Purpose
 
The goal of the workshop is to bring together scientists from philosophy, psychology, and social neuroscience in order to advance our understanding of the status, structure, cognitive demands, and underlying neuronal mechanisms of joint attention and its function for social interaction and cognition.
Joint attention is the cognitive capacity to engage in triadic intentional relations, manifested, say by two people intentionally directing their attention toward an object, being mutually aware of this object being “shared” by attending to it. From the perspective of developmental psychology, joint attention plays a crucial role in the cognitive and social development of infants. At the age of around nine months, children show completely new intentional behaviors such as gaze following, pointing and trying to direct the attention of others – sometimes interpreted as precursors of social understanding and as important gateways for language development.
From a philosophical point of view, joint attention can be understood as one significant and complex form of intentionality as the general feature of being directed towards some object. There are simpler, merely dyadic forms of thus being directed, such as perceiving or grasping an object, and there are cognitively more demanding ones, especially the explicit directedness towards the mental representations of others, commonly called ‚mentalizing‘ or ‚theory of mind‘-capacity. Joint attention raises epistemological questions concerning (a) the kind of knowledge a child possesses and brings to bear in these situations, (b) the kind of mutual awareness in play, and (c) the emergence of mental capacities in the context of social interaction more generally.

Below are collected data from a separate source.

-- ==== Sys2Proof/Machine/Sched.lean ====
section
/-!
DEFINITION. The Step Scheduler (R214 to R244, R473): issue and completion of Passes, queries, and the step boundary.
-/
namespace Sys2Proof.Machine

/-! ### Descriptors (R219 to R221) -/

/-- Whether a static field of a descriptor differs from its template (R219). -/
def staticBad (d t : List W64) : Bool :=
  bitsOf (passWord d 0) 10 16 != bitsOf (passWord t 0) 10 16 || bitsOf (passWord d 0) 28 10 != bitsOf (passWord t 0) 28 10 ||
  passWcc d != passWcc t || (List.range 6).any (fun i => passWord d (2 + i) != passWord t (2 + i)) ||
  (List.range 16).any (fun k => bitsOf (passOcw d k) 0 32 != bitsOf (passOcw t k) 0 32) ||
  (List.range 16).any fun k => passRect d k != passRect t k

/-- Whether a RECT entry breaks R219 or has a low bound above its high bound. -/
def rectBad (r : Nat) : Bool :=
  let x := Rect.ofBits r
  decide (2 ^ 19 ≤ r) || (!x.fuEn && r != 0) || decide (x.rowHi < x.rowLo ∨ x.colHi < x.colLo)

/-- R220 for a descriptor, with the lit template store. -/
def descRefused (passes : List (List W64)) (d : List W64) : Bool :=
  let out := (List.range 16).filter fun k => !passUses d k
  bitsOf (passWord d 0) 54 10 != 0 || bitsOf (passWord d 1) 40 24 != 0 ||
  (List.range 16).any (fun i => passWord d (48 + i) != 0) || passStageMask d == 0 ||
  decide (passes.length ≤ passTemplate d + passNbM1 d) || staticBad d (passes.getD (passTemplate d) []) ||
  out.any (fun k => bitsOf (passOcw d k) 0 32 != 0 || passRect d k != 0) ||
  (List.range 16).any (fun k => convWordBad (passOcw d k) || rectBad (passRect d k)) ||
  (List.range 16).any fun k => (List.range k).any fun j => (passRectOf d j).meets (passRectOf d k)

/-- The descriptor that runs: the static fields of template `t` with the dynamic fields of the descriptor (R221). -/
def variantOf (d t : List W64) : List W64 :=
  (List.range 64).map fun i =>
    if i = 0 then withBits (passWord d 0) 10 16 (passStageMask t)
    else if i < 8 ∨ (40 ≤ i ∧ i < 48) then passWord t i
    else if 16 ≤ i ∧ i < 32 then withBits (passWord d i) 0 32 (bitsOf (passWord t i) 0 32)
    else passWord d i

/-- The variant, template, bucket and default mark with which a descriptor would run now; `none` while its bucket is
not settled (R221, R232). -/
def State.runOf (s : State) (d : List W64) : Option (List W64 × Nat × Nat × Bool) :=
  if passBucketed d then
    (s.settledFor d).map fun b =>
      let k := min b.1 (passNbM1 d)
      (variantOf d (s.lit.passes.getD (passTemplate d + k) []), passTemplate d + k, k, b.2)
  else some (d, passTemplate d, 0, false)

/-! ### Issue (R214, R224) -/

/-- Conditions 2, 3 and 5 of R224. -/
def State.mayIssue (s : State) (r : List W64) : Bool :=
  (List.range 128).all (fun t => !bitOf (passWord r (2 + t / 64)) (t % 64) || s.tagReady t) &&
  s.sched.inflight.all (fun p => (List.range 16).all fun k => !(passUses r k && passUses p.desc k) &&
    (List.range 16).all fun j => !(passRectOf p.desc j).meets (passRectOf r k)) &&
  decide (s.sched.inflight.length < 8)

/-- Whether queue `q` has a descriptor to examine (condition 1 of R224). -/
def State.queueOpen (s : State) (q : Nat) : Bool :=
  s.get STEP_CTRL.QMASK / 2 ^ q % 2 == 1 && s.get (STEP_QHEAD.ISSUE q) != s.get (STEP_QTAIL.TAIL q) &&
    !s.sched.endIssued.getLsbD q

/-- The scheduler's read of a descriptor: its lines count, and uncorrectable ones are charged to the step (R467). -/
def State.readDesc (s : State) (off : Nat) : State := ((s.topTouch off 512).readErrors (s.gaddr 1 off) 512 true).1

/-- Plots with a Furrow Unit in a rectangle of a Pass (R216). -/
def passPlots (p : List W64) : List Nat :=
  (List.range 512).filter fun plot => (List.range 16).any fun k => (passRectOf p k).holds plot

/-- Generators start their walks (R214). -/
def State.startWalks (s : State) (p : PassSt) : State :=
  s.each s.lit.hopper fun s e => s.each (passBindings e.2 p.desc) fun s b =>
    s.setAg (4 * e.1 + b.2.1) { AgSt.idle with running := true, pseq := p.pseq, stage := b.1 }

/-- Clears the elements and pipelines of a Pass's Furrow Units (R176, R179). -/
def State.clearUnits (s : State) (plots : List Nat) : State :=
  { s with field := { s.field with
      elems := s.field.elems.filter fun e => !plots.contains (e.1 / 16)
      pipes := s.field.pipes.filter fun e => !plots.contains (e.1 / 2) } }

/-- Puts a Pass in flight. -/
def State.enterPass (s : State) (p : PassSt) : State :=
  let s := { s with sched := { s.sched with
    inflight := s.sched.inflight ++ [p], nextPseq := s.sched.nextPseq + 1, nextOrder := s.sched.nextOrder + 1
    endIssued := if passStepEnd p.desc then s.sched.endIssued ||| BitVec.ofNat 4 (2 ^ p.queue) else s.sched.endIssued
    firstNow := s.sched.firstNow.or (some (s.get HARROW_NOW.CYCLES)) } }
  (s.put (STEP_QHEAD.ISSUE p.queue) (p.pos + 1)).put STEP_STATUS.INFLIGHT s.sched.inflight.length

/-- Issues a Pass. -/
def State.issuePass (s : State) (q : Nat) (r : List W64 × Nat × Nat × Bool) : State :=
  let p : PassSt := ⟨s.sched.nextPseq % 65536, q, s.get (STEP_QHEAD.ISSUE q), r.1, r.2.1, r.2.2.1, r.2.2.2, s.field.cycle,
    s.sched.nextOrder, false, .zero⟩
  let s := ((s.enterPass p).glowRestore.clearUnits (passPlots p.desc)).startWalks p
  let s := s.engineIssue p
  if s.flag SERVE_CTRL.EN ∧ p.template = s.get SERVE_RES_TPL.TEMPLATE then
    s.boardRequest (.serve (passMb p.desc)) p.order (some p.pseq) false 0 0
  else s

/-- Whether an engine that would serve the Pass refuses its layer entry (R247). -/
def State.engineRefuses (s : State) (r : List W64) : Bool := (s.sowerServes r || s.gleanServes r) && s.layerBad r
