-- ==== Sys2Proof/Machine/Reset.lean ====
section
/-!
DEFINITION. What each kind of reset and each power domain clears (R25, R411 to R416, R447 to R450), and the CHIP_CTRL
register (R450, R463).
-/
namespace Sys2Proof.Machine

/-! ### BIST as the resets meet it (R528, R543) -/

/-- A BIST run is in progress. -/
def State.bistRunning (s : State) : Bool := decide (1 ≤ s.get BIST_STATUS.STATE ∧ s.get BIST_STATUS.STATE ≤ 4)

/-- The run in progress tests the Field. -/
def State.bistField (s : State) : Bool := s.bistRunning && !s.flag CHIP_RESTORE0.KIND

/-! ### The Field reset (R450) -/

/-- Steps 1 and 2: the chip's part of a step ends without commit (R242, R244, R470), the engines end their work (R275)
and queue 0 of the Harrow stops (R334). A chip whose slice has a step in progress abandons it with the slice; after
FLUSHED the charge goes to the next step (R239). Every checked result that has not committed is discarded (R308). -/
def State.stepReset (s : State) : State :=
  let st := s.stepState
  let inStep := s.net.slice.isSome &&
    (st == stepRunning || st == stepBoundary || st == stepAbandoning || s.sched.descHalt)
  let flushed := s.sched.flushedSent && !s.sched.committed
  let s := s.flushField
  let s := { s with sched := { s.sched with inflight := [], flushing := false } }
  let s := (s.put STEP_STATUS.INFLIGHT 0).withdrawQueries.dropEngines.stopStreams0.serveDiscard
  let s := State.boardCount { s with sched := { s.sched with
    entries := s.sched.entries.filter MemOp.outside, waiting := s.sched.waiting.filter MemOp.outside } }
  let s := s.each (List.range 4) fun s q => s.put (STEP_QHEAD.ISSUE q) (s.get (STEP_QHEAD.HEAD q))
  let s := s.tagsInit
  if !inStep then
    { s.put STEP_STATUS.STATE stepStopped with
      sched := { s.sched.fresh false (s.get STEP_NUM.STEP) with haltReq := false, haltAt := none } }
  else if st == stepAbandoning then s
  else
    let early := s.sched.descHalt
    let s := { s.put STEP_STATUS.STATE stepAbandoning with sched := { s.sched with resetRejoin := true, descHalt := false } }
    if early then s
    else if flushed then { s with sched := { s.sched with chargeNext := some 3 } }
    else if st == stepBoundary && s.sched.committed then
      State.rejoinNext { s with sched := { s.sched with chargeNext := some 3 } }
    else s.sendAbandon 3

/-- Step 4 for the planes: a load ends as by LOAD_ABORT; after READY the dark plane is cleared, before it the rotation is
disarmed and both planes stay (R211, R213). -/
def State.planesReset (s : State) : State :=
  let s := s.loadAbort
  let sent := s.rotState == rotReady || s.rotState == rotSwap
  let s := if sent then { s.darkClear with rot := { s.rot with darkBad := false, loading := none } } else s
  let s := if s.rotState = rotSwap then
      { s with field := { s.field with gated := false, darkStrips := if s.power.goHeld.isSome then s.field.darkStrips else ~~~(BitVec.ofNat 8 s.lit.mask) } }
    else s
  let s := { s with power := { s.power with goHeld := none } }
  if s.rotState = rotNone then s else s.unarm

/-- The plot windows (R53). -/
def State.plotsReset (s : State) : State := s.resetRegs 0x200000 0x200000

/-- The Field reset, whole (R450). -/
def State.fieldResetNow (s : State) : State :=
  let s := (s.bump CHIP_RESET.FIELD_RESETS 1).put CHIP_STATUS.FIELD_IN_RESET 1
  let s := s.stepReset.planesReset.plotsReset
  let s := { s with
    field := { s.field with rotSeq := 0, halted := false, scanned := false }
    power := { s.power with resetHeld := false }
    bist := { s.bist with resetWait := false } }
  if s.flag CHIP_CTRL.FIELD_HOLD then s else s.put CHIP_STATUS.FIELD_IN_RESET 0

/-- A write of FIELD_RST: ignored in Field reset, delayed by a power hold (R431) or by a Field run of BIST (R543). -/
def State.fieldRst (s : State) : State :=
  if s.flag CHIP_STATUS.FIELD_IN_RESET then s
  else if s.flag CANDLE_GOV.HOLD then { s with power := { s.power with resetHeld := true } }
  else if s.bistField then { s with bist := { s.bist with resetWait := true } }
  else s.fieldResetNow

/-- FIELD_HOLD: clearing it releases the Field from Field reset (R450 step 5). -/
def State.setFieldHold (s : State) (hold : Bool) : State :=
  let s := s.put CHIP_CTRL.FIELD_HOLD (bit hold)
  if hold then s else s.put CHIP_STATUS.FIELD_IN_RESET 0

/-- SUB_INIT (R454, R572): no effect with READY set; refused without a capacity, or with a configuration that differs
from the one that a warm reset recorded. -/
def State.subInit (s : State) : State :=
  if s.flag SUBSOIL_STATUS.READY then s
  else
    let differs : Bool := match s.power.subCfg with
      | some w => decide (w ≠ s.reg 0xB0000)
      | none => false
    if s.get SUBSOIL_CFG.CH_GB = 0 ∨ differs = true then s.put CHIP_ERR.SUB_CFG 1
    else { s with power := { s.power with subTrain := true } }

/-- A write of CHIP_CTRL. FIELD_RST takes L1, the other fields L2: below it they keep their values and the write is
recorded (R463, R502). -/
def State.chipCtrl (s : State) (src : Source) (val : W64) : State :=
  let l2 := decide (2 ≤ s.level src)
  let hold := bitOf val 1
  let s := if !l2 && (hold != s.flag CHIP_CTRL.FIELD_HOLD || bitOf val 2) then s.refusePriv 0x20 2 else s
  let s := if l2 then s.setFieldHold hold else s
  let s := if bitOf val 0 then s.fieldRst else s
  if l2 && bitOf val 2 then s.subInit else s

def execFieldReset (src : Source) (val : W64) (s : State) : Host.Outcome State Fault Refusal :=
  .next (s.ctlWrite src 0x20 1 (val ||| 1) fun s => s.chipCtrl src (val ||| 1))
def execFieldHold (src : Source) (val : W64) (s : State) : Host.Outcome State Fault Refusal :=
  .next (s.ctlWrite src 0x20 1 val fun s => s.chipCtrl src val)
def execSubInit (src : Source) (val : W64) (s : State) : Host.Outcome State Fault Refusal :=
  .next (s.ctlWrite src 0x20 1 (val ||| 4) fun s => s.chipCtrl src (val ||| 4))

/-! ### Warm and cold resets (R447 to R449) -/

/-- Registers of D0, and the straps and pins. -/
def keptD0 (o : Nat) : Bool :=
  decide (o = 0x10 ∨ o = 0x18 ∨ o = 0x40 ∨ o = 0x48 ∨ 0x10000 ≤ o ∧ o < 0x20000 ∨ 0x140000 ≤ o ∧ o < 0x150000)

/-- Every unit but the Lamplighter loses its state, and the registers that `keep` does not name take their reset values.
Memory, eFuse and Fallow contents stay, and so does the ISSUED of the last accepted APPLY (R449, R393). -/
def State.unitsReset (s : State) (keep : Nat → Bool) : State :=
  { s with
    regs := s.regs.filter fun e => keep e.1
    results := [], seedbed := .zero, lit := .cleared, dark := .cleared, rot := .reset, field := .clear, sched := .reset
    moe := .reset, serve := .reset, harrow := .reset, ward := .reset, drill := .reset
    net := { NetSt.reset with lastIssued := s.net.lastIssued, stored := s.net.stored }
    fallow := { s.fallow with reads := [], repairs := [], held := [], atL2 := [] }
    bist := { s.bist with strips := s.bist.strips.filter (fun e => e.2.fused), soft := [], boot := none, resetWait := false, aborted := false }
    power := { s.power with
      goHeld := none, resetHeld := false, subTrain := false, restoreSub := false, bistStrips := 0, waits := [] } }

/-- The Lamplighter restarts: every key is gone, debug is locked and the host session is closed; LAST_JOB and SCRUBBED
stay (R512, R517, R527). -/
def State.lampRestart (s : State) : State :=
  let job := s.reg 0x30028
  let s := s.resetRegs 0x30000 0x10000
  let s := { s with lamp := { LampSt.reset with
    lfwFuse := s.lamp.lfwFuse, mfwFuse := s.lamp.mfwFuse, starts := s.lamp.starts, dbgSince := s.lamp.dbgSince } }
  let s := (s.put LAMP_JOB.LAST_JOB (bitsOf job 0 16)).put LAMP_JOB.SCRUBBED (bitsOf job 16 1)
  ({ s with power := { s.power with boot := 0 } }.put LAMP_HNONCE.NONCE s.free.toNat).drawn

/-- A warm or cold reset of every unit outside D0. -/
def State.resetAll (s : State) : State :=
  let int := s.get CLOCK_STATUS.CANDLE_INT
  let job := s.reg 0x30028
  let s := (s.unitsReset keptD0).setReg 0x30028 job
  let s := { s with power := { s.power with mhz := 1500 } }
  (s.lampRestart.clockEff).put CLOCK_STATUS.CANDLE_INT int

/-! ### Power domains (R25, R411, R414, R567) -/

/-- Forgets what a memory holds in `[lo, lo + n)`, which then reads as zero. -/
def Mem.wiped (m : Mem) (gran lo n : Nat) : Mem :=
  { m with cells := KMap.clear m.cells lo n, bad := KMap.clear m.bad (lo / gran) (n / gran) }

/-- The part of a plane that strip `k` holds goes to its idle configuration (R195). -/
def Image.stripCleared (m : Image) (k : Nat) : Image :=
  { m with
    furrow := KMap.clear m.furrow (128 * k) 128
    hopper := KMap.clear m.hopper (128 * k) 128
    headland := KMap.clear m.headland (64 * k) 64
    stile := KMap.clear m.stile (8 * k) 8 }

/-- Both planes and all Seedbed of strip `k` are cleared (R25). -/
def State.stripClear (s : State) (k : Nat) : State :=
  let s := { s with
    lit := s.lit.stripCleared k, dark := s.dark.stripCleared k
    seedbed := s.seedbed.wiped 8 (128 * k * 2 ^ 20) (128 * 2 ^ 20) }
  let s := s.resetRegs (0x200000 + 0x40000 * k) 0x40000
  if s.flag ROTATE_STATUS.DARK_VALID ∧ s.dark.mask / 2 ^ k % 2 = 1 then s.darkInvalid else s

/-- The links of group `g`. -/
def groupLinks (g : Nat) : List Nat := (List.range 6).map fun i => 6 * g + i

/-- A domain powers down (R411, R414). A write that waited at its crossing is flushed: it is discarded and recorded as one
of a gated target (R421). -/
def State.domDown (s : State) (d : Nat) : State :=
  let s := (s.putBit CANDLE_DSTAT.ON d false).putBit CANDLE_DSTAT.PEND d false
  let flushed := s.power.waits.filter fun w => regDomain w.2.1 == d
  let s := { s with power := { s.power with
    closing := s.power.closing.filter (· != d), waits := s.power.waits.filter fun w => regDomain w.2.1 != d } }
  let s := s.each flushed fun s w => s.refuseGated w.2.1
  if 4 ≤ d ∧ d ≤ 11 then s.stripClear (d - 4)
  else if 12 ≤ d ∧ d ≤ 15 then
    (s.put ⟨0xA0000, 2 * (d - 12), 1⟩ 0).put ⟨0xA0000, 2 * (d - 12) + 1, 1⟩ 1 |>.putBit CLOCK_STATUS.TOP_LOCK (d - 12) false
  else if d = 16 then
    (((s.put SUBSOIL_STATUS.READY 0).put SUBSOIL_STATUS.SREF 1).put SUBSOIL_STATUS.CH_OK 0).put CLOCK_STATUS.SUB_LOCK 0
  else if d = 17 then (s.put FALLOW_STATUS.READY 0).put CLOCK_STATUS.FAL_LOCK 0
  else if 18 ≤ d ∧ d ≤ 21 then
    s.each ((groupLinks (d - 18)).filter fun l => s.linkState l != linkOff) fun s l => s.linkLost l linkOff
  else if d = 23 then s.setGlow 0
  else if d = 22 then
    s.unitsReset fun o => keptD0 o || decide (0x20000 ≤ o ∧ o < 0x40000)
  else if d = 1 then s.lampRestart.put CLOCK_STATUS.LAMP_LOCK 0
  else if d = 2 then s.put (CLOCK_CORE.LOCK 0) 0
  else s.put (CLOCK_CORE.LOCK 1) 0

/-- Training of a link group starts with its power (R411); link 23 stays unused without BRIDGE_EN (R406). -/
def State.groupTrain (s : State) (g : Nat) : State :=
  s.each ((groupLinks g).filter fun l => l != 23 || s.flag CHIP_STRAPS.BRIDGE_EN) fun s l => s.linkTrain l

From the perspective of the social cognitive neurosciences, joint attention is of particular interest with respect to the investigation of the underlying neuronal mechanisms, which enable us – as essentially social creatures – to engage in skillful social interactions with other human beings. While the relevant mechanisms of the primate visual system have already been investigated extensively, our understanding of the specialized neural systems demarcating and enabling joint attention is still at its initial stage. At the workshop, experimental data about the specific neuronal mechanisms underlying joint attention will also be presented and discussed.